Also, the developer of the templates should have in the assortment a sufficient set of special characters that are uniquely interpreted by the user of the document, such as: all kinds of daws, boxes with and without daws, index finger, etc. The generator should be able to insert images from other documents or from files (for example, QR code), create links to sites, be able to type individual characters of a word (for example, a code word) into cells of a usually one-line table. And, of course, a set of tagging tags should be available, allowing you to create tables of any complexity, with a variety of headers and rows of the table. In addition to such tags, markup tags are attached that allow you to delete (compress) empty rows or columns of the table, if they were not filled with data after generation.

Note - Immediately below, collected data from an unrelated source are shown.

-- ==== Sys2Proof/Config.lean ====
section
/-! DEFINITION. What is fixed for one build of the hardware: the two blocks, the four address spaces, the default
of the width `W` (spec/00_scope.md section 4), and the one free value of the model. -/

namespace Sys2Proof

/-- The two blocks of the hardware (R1). -/
inductive Block where
  | enc
  | dec
deriving DecidableEq, Repr

/-- The four address spaces, two private to each block (R25, R40). -/
inductive Space where
  | encIbuf
  | encObuf
  | decIbuf
  | decObuf
deriving DecidableEq, Repr

/-- The block a space belongs to (R40). -/
def Space.block : Space → Block
  | .encIbuf => .enc
  | .encObuf => .enc
  | .decIbuf => .dec
  | .decObuf => .dec

/-- Whether a space is the input buffer of its block (R40). -/
def Space.isInput : Space → Bool
  | .encIbuf => true
  | .encObuf => false
  | .decIbuf => true
  | .decObuf => false

/-- The default of the parameter `W` (R5, D3). `W` itself is an argument: everything is written for every `W`, and a `State` says
which `W` its build has (notes/assumptions/1.md). -/
abbrev Config.defaultW : Nat := 32

/-- FREE VALUE: what a buffer cell that nothing has written since power-up holds (R53, U9 `any value`). It depends on the
cell alone, so that two reads of one cell agree (R47). DESIGN CHOICE, safe: notes/assumptions/2.md. -/
opaque Config.unwrittenByte : Space → Nat → Byte

end Sys2Proof
end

6. The generator should be able to return the result to the calling program or save the ready document to the file folder. The generator is implemented in the form of several WEB-service methods, one of which is the generation of a document or a stack of documents using a template. You can call WEB-Service from any program or DBMS. If the result is saved to a file, it is very important to have a flexible, customizable business subsystem that defines the specification of the folder itself and the file name of the document, which can be intelligent and include the date, client name, etc. The usual practice of working with client documents leads to the creation of a folder where all the documents related to the transaction, including those not prepared by the generator, are located, and it is convenient for users to use the file “wooden” structure to work with documents.
When generating batches of documents in one pattern, if the generated documents except for the field values ​​are no different, you can significantly reduce the generation time, since All preparatory operations with the template are performed only once at first, and then a batch of documents is generated using this intermediate template form. For example, a set of documents on guarantees may have the same terms of agreement for guarantors, therefore all documents should differ only in the data of the guarantors themselves, their full name, address, position, and so on. In this case, it is advantageous to use the generation of a stack of documents on one pattern, and get a gain in generation time due to the fact that the generator uses the mechanism of using the intermediate form of the pattern. Such functionality should also be supported by the generator.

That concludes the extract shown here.